While the nickel-higher proposal is new, the economics of it remain the same.
In 2014, the nonpartisan Congressional Budget Office analyzed the effects of a $10.10 minimum wage applied nationally. It concluded that 500,000 jobs would be lost nationwide if it took effect.
Last year, David Macpherson of Trinity University and William Even of Miami University used Census Bureau data to replicate the CBO methodology to determine how many jobs would be affected in Pennsylvania if the minimum wage were raised to $10.10. They concluded that 30,000 jobs would be lost in the state, around two-thirds of them held by women.
Though proponents try their best to downplay it, the overwhelming majority of economic evidence finds that minimum-wage increases reduce job opportunities. This consensus was reaffirmed in December when the San Francisco Federal Reserve released a report showing that the last round of federal minimum-wage increases (and their concurrent state hikes) cost the country between 100,000 and 200,000 jobs.
Pennsylvanians only need to look across state lines to see the negative effects of a minimum-wage increase up close. New York state recently dramatically increased its minimum wage for fast-food and table-service employees. As a consequence of the current and forthcoming costs associated with the wage hikes, restaurants like McGirk’s Irish Pub in Binghamton, Pizzetteria Brunetti in Manhattan, Longway’s Diner in Watertown, and Betty’s in Buffalo have all been forced to cut employee hours and jobs. (Many other similar stories can be found on Facesof15.com.)

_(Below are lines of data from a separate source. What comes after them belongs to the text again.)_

-- ==== Sys2Proof/Machine/Sampling.lean ====
section
/-! DEFINITION. The position counters and the signal sampler (sections 2.1 and 2.3): quadrature transitions, sensor frames and
the sample instant. -/

namespace Sys2Proof.Machine

/-! ## Counting (R22, R23) -/

/-- The count a legal transition gives; none for an illegal one (R22). -/
def transitionCount (accepted new : PhasePair) : Option (BitVec 32) :=
  match accepted, new with
  | ⟨false, false⟩, ⟨true, false⟩ => some 1
  | ⟨true, false⟩, ⟨true, true⟩ => some 1
  | ⟨true, true⟩, ⟨false, true⟩ => some 1
  | ⟨false, true⟩, ⟨false, false⟩ => some 1
  | ⟨false, false⟩, ⟨false, true⟩ => some (-1)
  | ⟨false, true⟩, ⟨true, true⟩ => some (-1)
  | ⟨true, true⟩, ⟨true, false⟩ => some (-1)
  | ⟨true, false⟩, ⟨false, false⟩ => some (-1)
  | _, _ => none

/-- An illegal transition: the count stands, the flag is set, the last contacts of the wheel go, and the channel hears
of it (R23). -/
def State.positionFault (s : State) (n : Wheelhead) (pair : PhasePair) : State :=
  ((s.setCounter n { s.counters.get n with pair := pair, fault := true }).clearContacts n).faultChannel n

/-- QUADRATURE_TRANSITION: the inputs of counter n now show this pair (R22). -/
def execQuadratureTransition (n : Wheelhead) (pair : PhasePair) (s : State) : Host.Outcome State Fault Refusal :=
  let c := s.counters.get n
  if pair = c.pair then .next s
  else match transitionCount c.pair pair with
    | some step => .next (s.setCounter n { c with count := c.count + step, pair := pair })
    | none => .next (s.positionFault n pair)

/-! ## Sensor frames (R30) -/

/-- A word of a sensor frame that passes its two tests for place `place`: odd parity and its own channel number. -/
def frameWord (place : Nat) (bits : List Bool) : Option Nat :=
  if bits.countP id % 2 = 1 ∧ natOfBits (bits.take 3) = place then some (natOfBits ((bits.drop 3).take 12)) else none

/-- The four values of a complete frame of 64 bits; none when it is garbled (R30). -/
def frameValues (bits : List Bool) : Option (PerHead Reading) :=
  match frameWord 0 (bits.take 16), frameWord 1 ((bits.drop 16).take 16), frameWord 2 ((bits.drop 32).take 16),
      frameWord 3 ((bits.drop 48).take 16) with
  | some p0, some a0, some p1, some a1 => some ⟨⟨p0, a0⟩, ⟨p1, a1⟩⟩
  | _, _, _, _ => none

/-- One rising edge of SFR_CLK, with the levels of SFR_SYNC and SFR_DAT (R30). -/
def Sampler.edge (x : Sampler) (sync dat : Bool) : Sampler :=
  if sync then { x with partialFrame := some [dat] }
  else match x.partialFrame with
    | none => x
    | some bits =>
      if bits.length < 63 then { x with partialFrame := some (bits ++ [dat]) }
      else
        { x with
          partialFrame := none
          pendingFrame := match frameValues (bits ++ [dat]) with
            | some v => some v
            | none => x.pendingFrame }

/-- SENSOR_FRAME: rising edges of SFR_CLK in order (R30). -/
def execSensorFrame (edges : List (Bool × Bool)) (s : State) : Host.Outcome State Fault Refusal :=
  .next { s with sampler := edges.foldl (fun x e => x.edge e.1 e.2) s.sampler }

/-! ## The sample instant (R31 to R33) -/

/-- The sampler at a sample instant: the pending frame is taken, or the instant is missing (R31 to R33). -/
def Sampler.instant (x : Sampler) : Sampler :=
  match x.pendingFrame with
  | some v => { x with latest := v, missing := 0, lost := ⟨false, false⟩, pendingFrame := none }
  | none =>
    let missing := min (x.missing + 1) 255
    { x with missing := missing, lost := if 8 ≤ missing then ⟨true, true⟩ else x.lost }

/-- The sample delivered to channel n at an instant; `held` says the instant was missing (R24, R31). -/
def State.sampleOf (s : State) (n : Wheelhead) (held : Bool) : Sample :=
  let count := (s.counters.get n).count
  { p := (s.sampler.latest.get n).p, a := (s.sampler.latest.get n).a, position := count
    advanced := decide (1 ≤ s.advance n (s.sampler.previous.get n) count), held := held
    lost := s.sampler.lost.get n }

/-- Channel n takes a sample by its state (R39, R44, R65). -/
def State.takeSample (s : State) (n : Wheelhead) (x : Sample) : State :=
  match (s.channels.get n).activity with
  | .idle => s
  | .stopped => s
  | .journal phase j => s.sampleJournal n phase j x
  | .dressing d => s.sampleDress n d x

/-- The sampler keeps the positions of this instant for the next advance marks (R24). -/
def Sampler.keepPositions (x : Sampler) (counters : PerHead Counter) : Sampler :=
  { x with previous := ⟨counters.w0.count, counters.w1.count⟩ }

/-- SAMPLE_INSTANT: the 0.5 ms tick (R31). Both samples are those of the instant; the channels take theirs in the order
0, 1 (log entry 5). -/
def execSampleInstant (s : State) : Host.Outcome State Fault Refusal :=
  let held := s.sampler.pendingFrame.isNone
  let s1 := { s with clock := s.clock + 1, sampler := s.sampler.instant }
  let s2 := { s1 with sampler := s1.sampler.keepPositions s.counters }
  .next (s.finish ((s2.takeSample .w0 (s1.sampleOf .w0 held)).takeSample .w1 (s1.sampleOf .w1 held)))

end Sys2Proof.Machine
end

But maybe some job loss in the state is acceptable if it reduces poverty or taxpayer spending on public benefits. Here, too, the minimum wage fails.

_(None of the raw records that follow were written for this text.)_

/-- A JOURNAL BEGIN that passes its checks arms the channel of the entry's wheel for the entry: the source is TEACH when
a teach waits on the key, the resident usable slot, or pending; the end capture goes, and the REPLY is ACCEPTED. The store
looks the key up as Table 5-2 says, unless a teach waits on it, then takes a prefetch for the next journal of the
wheelhead; a demand meets an idle flash port with no other work by starting its fetch at once. Nothing but the counter's
end capture, the channel, the store and the port changes (R28, R40, R41, R82, R83, R84, R86, R98, R117, R120, R121). -/
def Obligations.JournalBeginArms : Prop :=
  (∀ (x : Store) (key : Nat),
    (∀ slot, x.resident key = some slot →
      (x.slots.get slot = .filling key → x.lookup key = (none, x)) ∧
      (x.slots.get slot = .absent key →
        x.lookup key = (none, { x with lru := x.lru.filter (fun k => k != slot) ++ [slot] })) ∧
      ((x.slots.get slot).envelope.isSome = true →
        x.lookup key = (some slot, { x with lru := x.lru.filter (fun k => k != slot) ++ [slot] }))) ∧
    (x.resident key = none → x.badKeys.getLsbD key = true → x.lookup key = (none, x)) ∧
    (x.resident key = none → x.badKeys.getLsbD key = false → ∀ demands prefetches,
      x.queue = demands ++ prefetches → (∀ r ∈ demands, r.kind = .demand) → (∀ r ∈ prefetches, r.kind = .prefetch) →
      ((∃ r ∈ demands, r.key = key) → x.lookup key = (none, x)) ∧
      ((∀ r ∈ demands, r.key ≠ key) →
        ((∃ r ∈ prefetches, r.key = key) → x.queue.length ≤ 4 → x.lookup key = (none, { x with
          queue := demands ++ [⟨key, .demand⟩] ++ prefetches.filter fun r => r.key != key })) ∧
        ((∀ r ∈ prefetches, r.key ≠ key) →
          (x.queue.length < 4 → x.lookup key = (none, { x with queue := demands ++ [⟨key, .demand⟩] ++ prefetches })) ∧
          (4 ≤ x.queue.length → prefetches ≠ [] → x.lookup key =
            (none, { x with queue := demands ++ [⟨key, .demand⟩] ++ prefetches.dropLast })) ∧
          (4 ≤ x.queue.length → prefetches = [] → x.lookup key = (none, x)))))) ∧
  ∀ (variant journal : Byte) (op : Op) (e : OpEntry) (n : Wheelhead) (tool : Tool) (s : State),
    s.takesNow (.journalBegin variant journal) = true → s.station = .running → opOf variant journal = some op →
    s.sister.part = some op.variant → s.sister.isLent op = false → s.sister.entry op = some e →
    s.tools.get e.slot = some tool → tool.seat = .wheelhead n → tool.check s.figures.overrunAllowance = none →
    (s.channels.get n).state = .idle → ∃ t j,
      exec (.journalBegin variant journal) s = .next t ∧
      t = { s.answered 0x0A (.accepted .plain) with counters := t.counters, channels := t.channels, store := t.store } ∧
      t.counters = s.counters.set n { s.counters.get n with journalEnd := none } ∧
      (∀ k, k ≠ n → t.channels.get k = s.channels.get k) ∧
      (t.channels.get n).activity = .journal .armed j ∧
      j.op = e.op ∧ j.cls = e.cls ∧ j.slot = e.slot ∧ j.key = keyOf n e.op ∧ j.window = [] ∧ j.samplesArmed = 0 ∧
      j.idlePower = none ∧ j.contactRun = 0 ∧ j.candidate = none ∧ j.crashRun = 0 ∧ j.stillRun = 0 ∧ j.lowRun = 0 ∧
      j.highRun = 0 ∧ j.heavy = false ∧ j.verdict = none ∧ j.energy = 0 ∧ j.peakP = 0 ∧ j.peakA = 0 ∧ j.samples = 0 ∧
      j.heldCount = 0 ∧ j.contacted = false ∧ j.deadline = s.clock + 2 * (1000 * s.figures.maxGrind) ∧
      (∀ b, (s.channels.get n).teach = some b → b.key = keyOf n e.op →
        j.source = some .teach ∧
        (t.channels.get n).teach = some { b with grindTable := Vector.replicate 64 none, grindOpen := true }) ∧
      ((∀ b, (s.channels.get n).teach = some b → b.key ≠ keyOf n e.op) →
        (t.channels.get n).teach = (s.channels.get n).teach ∧
        j.source = (s.store.usable (keyOf n e.op)).map .envelope) ∧
      (∀ ahead behind, s.store.port ≠ .idle → s.sister.opList = ahead ++ e :: behind → (∀ x ∈ ahead, x.op ≠ e.op) →
        let looked := if ∃ b, (s.channels.get n).teach = some b ∧ b.key = keyOf n e.op then s.store
          else (s.store.lookup (keyOf n e.op)).2
        t.store = match (behind ++ ahead).find? (s.prefetchable op.variant n) with
          | some next => looked.placePrefetch (keyOf n next.op)
          | none => looked) ∧
      ((∀ b, (s.channels.get n).teach = some b → b.key ≠ keyOf n e.op) → s.store.port = .idle → s.store.queue = [] →
        s.store.resident (keyOf n e.op) = none → s.store.badKeys.getLsbD (keyOf n e.op) = false →
        ∀ slot, s.chooseSlot = some slot →
          t.store.port = .fetching slot (keyOf n e.op) 0 false ∧ t.store.slots = s.store.slots.set slot (.filling (keyOf n e.op)))

/-- A JOURNAL BEGIN refused NOT_MINE, or TOOL_BROKEN at the tool check, leaves an unwatched record ahead of its REPLY
and changes nothing else; with room for a record both join the back of the queue. By the other checks of Table 7-3, in their
order, it is refused with a REPLY alone and nothing else changes (R9, R117, R118, R119). -/
def Obligations.UnwatchedJournalIsRecorded : Prop :=
  (∀ (variant journal : Byte) (s : State),
    let i : Instr := .journalBegin variant journal
    s.takesNow i = true →
    (s.station ≠ .running → s.refuses i 0x0A .wrongState) ∧
    (s.station = .running →
      (8 ≤ variant.toNat ∨ 16 ≤ journal.toNat → s.refuses i 0x0A .badValue) ∧
      ∀ op, opOf variant journal = some op →
        (s.sister.part = none → s.refuses i 0x0A .wrongState) ∧
        (∀ v, s.sister.part = some v → op.variant ≠ v → s.refuses i 0x0A .badValue) ∧
        (s.sister.part = some op.variant → s.sister.isLent op = false → ∀ e, s.sister.entry op = some e →
          ((∀ tool n, s.tools.get e.slot = some tool → tool.seat ≠ .wheelhead n) → s.refuses i 0x0A .unknownTool) ∧
          ∀ tool n, s.tools.get e.slot = some tool → tool.seat = .wheelhead n →
            (tool.state = .spent → tool.life = -(s.figures.overrunAllowance : Int) → s.refuses i 0x0A .toolSpent) ∧
            (tool.check s.figures.overrunAllowance = none → (s.channels.get n).state ≠ .idle →
              s.refuses i 0x0A .busy)))) ∧
  ∀ (variant journal : Byte) (op : Op) (s : State), s.takesNow (.journalBegin variant journal) = true →
    s.station = .running → opOf variant journal = some op → s.sister.part = some op.variant →
    ∀ reason,
      ((s.sister.isLent op = true ∨ s.sister.entry op = none) ∧ reason = .notMine ∨
        s.sister.isLent op = false ∧ reason = .toolBroken ∧ ∃ e tool n, s.sister.entry op = some e ∧
          s.tools.get e.slot = some tool ∧ tool.seat = .wheelhead n ∧ tool.state = .broken) → ∃ t,
      exec (.journalBegin variant journal) s = .next t ∧ s.taking.messagesOnly t ∧
      t.repliedLast 0x0A (.refused reason) ∧ t.tellsRecord (.unwatched op reason) ∧
      (s.port.records < 12 → s.port.outbound.length < 15 →
        t.port.outbound = s.port.outbound ++ [.unwatched op reason, .reply 0x0A (.refused reason)])

/-- The close of a journal, by JOURNAL END or by its overlong timer: the end capture takes the count, the tool takes the
journal's charge, with a TOOL NOTICE where it calls for one, the grind record is placed with the settled verdict, and the
channel enters STOPPED from HELD and IDLE otherwise. The wheel's dress-due run rises by one up to dress_count where q is
at dress_ratio or above, returns to 0 below it, and stands for a BROKEN tool; its rise to dress_count tells DRESS DUE, and
an absent, SPENT or BROKEN roll then makes the wheel dress blocked, with a TOOL NOTICE. The sister unit takes the trigger
of a wheel newly dress blocked, then that of the tool's new state. No other tool, no other counter, and nothing of the
station, the sampler or the part record changes. A JOURNAL END outside RUNNING, for another wheelhead or for a channel
without a journal is refused, and nothing else changes (R14, R28, R56 to R59, R73, R74, R155, R175; the clock reaches the
timer's moment by log entry 3, and the order of the reports is log entry 17, both the model's). -/
def Obligations.JournalEndCloses : Prop :=
  (∀ (n : Wheelhead) (phase : JournalPhase) (j : Journal) (s : State),
    (s.channels.get n).activity = .journal phase j →
    (∀ wheelhead, wheelheadOf wheelhead = some n → s.takesNow (.journalEnd wheelhead) = true → s.station = .running →
      ∃ t, exec (.journalEnd wheelhead) s = .next t ∧ closedJournal s.taking t n phase j false ∧
        t.clock = s.clock ∧ t.repliedLast 0x0B (.accepted .plain)) ∧
    ∃ t, exec (.overlongExpiry n) s = .next t ∧ closedJournal s t n phase j true ∧ t.clock = max s.clock j.deadline) ∧
  ∀ (wheelhead : Byte) (s : State), s.takesNow (.journalEnd wheelhead) = true →
    (s.station ≠ .running → s.refusesAndOffers (.journalEnd wheelhead) 0x0B .wrongState) ∧
    (s.station = .running →
      (2 ≤ wheelhead.toNat → s.refusesAndOffers (.journalEnd wheelhead) 0x0B .badValue) ∧
      ∀ n, wheelheadOf wheelhead = some n → (∀ phase j, (s.channels.get n).activity ≠ .journal phase j) →
        s.refusesAndOffers (.journalEnd wheelhead) 0x0B .wrongState)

Researchers from Cornell University examined the 28 states that raised their minimum wages from 2003 to 2007 and found no associated poverty reduction. And in a seminal report published in December, Joseph Sabia and Thanh Tam Nguyen of San Diego State University analyzed 35 years of government data across multiple data sets and concluded that minimum-wage increases have had no effect on participation in or spending on social-welfare programs like Medicaid.

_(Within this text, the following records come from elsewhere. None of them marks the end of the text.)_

-- ==== Sys2Proof/Laws/Reports.lean ====
section
/-! SUPPORT. What a report can do: every operation of the sister unit, and the end of a step, is a chain of six moves
(writing the sister unit, placing a message, placing a TOOL NOTICE, offering a frame, putting a STATUS in its place). The
lemmas say so once for each operation; what every chain keeps is proved once from the moves. -/

namespace Sys2Proof.Machine

/-- A message is a notice of a kind other than TOOL NOTICE. -/
def OutMsg.otherNotice (m : OutMsg) : Prop :=
  m.isReply = false ∧ m.isRecord = false ∧ ∀ slot, m.isToolNoticeFor slot = false

/-- `t` comes from `s` by a chain of report moves, each writing of the sister unit keeping what `R` says. -/
inductive State.Reports (R : Sister → Sister → Prop) (s : State) : State → Prop
  | done : State.Reports R s s
  | sister (t : State) (x : Sister) : R t.sister x → State.Reports R s t → State.Reports R s (t.setSister x)
  | send (t : State) (m : OutMsg) : m.otherNotice → State.Reports R s t → State.Reports R s (t.send m)
  | toolNotice (t : State) (slot : Fin 8) : State.Reports R s t → State.Reports R s (t.sendToolNotice slot)
  | offer (t : State) (body : FrameBody) : State.Reports R s t → State.Reports R s (t.offerFrame body).1
  | status (t : State) (body : StatusBody) :
    State.Reports R s t → State.Reports R s (t.setLink (t.link.placeStatus body))

/-- The part record, the peer view with its flag, and the moment of the last STATUS stand. -/
def Sister.sameView (x y : Sister) : Prop :=
  y.part = x.part ∧ y.peers = x.peers ∧ y.viewFull = x.viewFull ∧ y.lastSent = x.lastSent

/-- The part record, the peer view, the lent list and the adoption log stand: what every operation on the calling side
of a hand-off keeps (Machine/HandOff.lean). -/
def Sister.settled (x y : Sister) : Prop := Sister.sameView x y ∧ y.lent = x.lent ∧ y.log = x.log

/-- Any writing of the sister unit. -/
def Sister.anyway (_ _ : Sister) : Prop := True

theorem Sister.sameView_rfl (x : Sister) : Sister.sameView x x := ⟨rfl, rfl, rfl, rfl⟩

theorem Sister.settled_rfl (x : Sister) : Sister.settled x x := ⟨x.sameView_rfl, rfl, rfl⟩

theorem Sister.settled_putHandOff (x : Sister) (h : HandOff) : Sister.settled x (x.putHandOff h) := by
  unfold Sister.putHandOff
  split <;> exact x.settled_rfl

theorem Sister.settled_queueTrigger (x : Sister) (t : Trigger) : Sister.settled x (x.queueTrigger t) := by
  unfold Sister.queueTrigger
  split <;> exact x.settled_rfl


section chains
variable {R : Sister → Sister → Prop} {s t u : State}

theorem State.Reports.trans (h : s.Reports R t) (k : t.Reports R u) : s.Reports R u := by
  induction k with
  | done => exact h
  | sister t x _ _ ih => exact ih.sister t x ‹_›
  | send t m o _ ih => exact ih.send t m o
  | toolNotice t slot _ ih => exact ih.toolNotice t slot
  | offer t body _ ih => exact ih.offer t body
  | status t body _ ih => exact ih.status t body

/-- A fold of report chains is a report chain. -/
theorem State.Reports.foldl {α : Type} {f : State → α → State} (hf : ∀ (t : State) (a : α), t.Reports R (f t a)) (l : List α)
    (h : s.Reports R t) : s.Reports R (l.foldl f t) := by
  induction l generalizing t with
  | nil => exact h
  | cons a l ih => exact ih (h.trans (hf t a))

/-- A chain keeps less when its writings keep less. -/
theorem State.Reports.mono {Q : Sister → Sister → Prop} (le : ∀ x y, R x y → Q x y) (h : s.Reports R t) :
    s.Reports Q t := by
  induction h with
  | done => exact .done
  | sister t x r _ ih => exact ih.sister t x (le _ _ r)
  | send t m o _ ih => exact ih.send t m o
  | toolNotice t slot _ ih => exact ih.toolNotice t slot
  | offer t body _ ih => exact ih.offer t body
  | status t body _ ih => exact ih.status t body

theorem State.Reports.view (h : s.Reports Sister.settled t) : s.Reports Sister.sameView t := h.mono fun _ _ k => k.1

theorem State.Reports.any (h : s.Reports R t) : s.Reports Sister.anyway t := h.mono fun _ _ _ => trivial

/-! ## What a chain of reports keeps -/

theorem State.offerFrame_sister (s : State) (body : FrameBody) : (s.offerFrame body).1.sister = s.sister := by
  unfold State.offerFrame
  split <;> rfl

/-- What every writing keeps of the sister unit, the whole chain keeps. -/
theorem State.Reports.keeps (refl : ∀ x, R x x) (trans : ∀ x y z, R x y → R y z → R x z) (h : s.Reports R t) :
    R s.sister t.sister := by
  induction h with
  | done => exact refl _
  | sister t x r _ ih => exact trans _ _ _ ih r
  | send t m _ _ ih => exact ih
  | toolNotice t slot _ ih => exact ih
  | offer t body _ ih => exact (State.offerFrame_sister t body).symm ▸ ih
  | status t body _ ih => exact ih

/-- A chain that keeps the view leaves the part record, the peer view and the last STATUS as they were. -/
theorem State.Reports.keepsView (h : s.Reports Sister.sameView t) : Sister.sameView s.sister t.sister :=
  h.keeps Sister.sameView_rfl fun _ _ _ a b =>
    ⟨b.1.trans a.1, b.2.1.trans a.2.1, b.2.2.1.trans a.2.2.1, b.2.2.2.trans a.2.2.2⟩

/-- A chain of the calling side leaves the lent list and the adoption log as they were too. -/
theorem State.Reports.keepsSettled (h : s.Reports Sister.settled t) : Sister.settled s.sister t.sister :=
  h.keeps Sister.settled_rfl fun _ _ _ a b =>
    ⟨⟨b.1.1.trans a.1.1, b.1.2.1.trans a.1.2.1, b.1.2.2.1.trans a.1.2.2.1, b.1.2.2.2.trans a.1.2.2.2⟩,
      b.2.1.trans a.2.1, b.2.2.trans a.2.2⟩

theorem State.reportsOnly_refl (s : State) : s.reportsOnly s := rfl

theorem State.reportsOnly_trans (h : s.reportsOnly t) (k : t.reportsOnly u) : s.reportsOnly u :=
  Eq.trans (b := t.withReportsOf u) k
    (Eq.trans (b := (s.withReportsOf t).withReportsOf u) (congrArg (fun x => State.withReportsOf x u) h) rfl)

theorem State.reportsOnly_setPort {p : Port} (h : s.port.sameSides p) : s.reportsOnly (s.setPort p) :=
  congrArg s.setPort h

theorem State.reportsOnly_offer (s : State) (body : FrameBody) : s.reportsOnly (s.offerFrame body).1 := by
  unfold State.offerFrame
  split
  · rfl
  · exact State.reportsOnly_setPort (Port.sameSides_place _ _)

/-- A chain of reports changes nothing but the sister unit, the transmit queue and the waiting messages. -/
theorem State.Reports.only (h : s.Reports R t) : s.reportsOnly t := by
  induction h with
  | done => rfl
  | sister t x _ _ ih => exact State.reportsOnly_trans ih rfl
  | send t m _ _ ih => exact State.reportsOnly_trans ih (State.reportsOnly_setPort (Port.sameSides_place _ _))
  | toolNotice t slot _ ih =>
    exact State.reportsOnly_trans ih (State.reportsOnly_setPort (Port.sameSides_placeToolNotice _ _))
  | offer t body _ ih => exact State.reportsOnly_trans ih (State.reportsOnly_offer t body)
  | status t body _ ih => exact State.reportsOnly_trans ih rfl

/-- A chain of reports keeps the outbound queue within its 16 places. -/
theorem State.Reports.outbound_le (h : s.Reports R t) (b : s.port.outbound.length ≤ 16) :
    t.port.outbound.length ≤ 16 := by
  induction h with
  | done => exact b
  | sister t x _ _ ih => exact ih
  | send t m _ _ ih => exact Port.place_le m ih
  | toolNotice t slot _ ih => exact Port.placeToolNotice_le _ ih
  | offer t body _ ih =>
    unfold State.offerFrame
    split
    · exact ih
    · exact Port.place_le _ ih
  | status t body _ ih => exact ih

/-- A chain of reports leaves the port as a chain of notices does. -/
theorem State.Reports.told (h : s.Reports R t) : s.port.Told t.port := by
  induction h with
  | done => exact .refl _
  | sister t x _ _ ih => exact ih
  | send t m o _ ih => exact ih.trans (Port.Told.place _ (by simp [OutMsg.isNotice, o.1, o.2.1])).1
  | toolNotice t slot _ ih => exact ih.trans (Port.Told.placeToolNotice _ _).1
  | offer t body _ ih =>
    unfold State.offerFrame
    split
    · exact ih
    · exact ih.trans (Port.Told.place _ rfl).1
  | status t body _ ih => exact ih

Sabia and Nguyen’s conclusions about why minimum-wage increases have no record of reducing public benefits use are instructive. They demonstrate that minimum-wage increases don’t effectively target those who need financial help the most. For instance, just 13 percent of those affected by a $10.10 minimum wage nationwide are on Medicaid, and only 16 percent are on food stamps. That’s largely because a majority of those affected by the wage hike are second or third earners in a household, supplementing a family’s income. In fact, the average income of Pennsylvania households that would benefit from a $10.10 minimum wage is $61,800.
Sabia and Nguyen also find that rather than increasing the incomes of entry-level employees, minimum-wage hikes redistribute income among workers. Those who keep their jobs gain, while those whose hours or jobs are cut lose. The net effect for the taxpayer, therefore, is usually a wash.
Despite this data, Wolf has chosen to double down on his minimum-wage increase this year. Doing more of the same is not the leadership that entry-level employees need.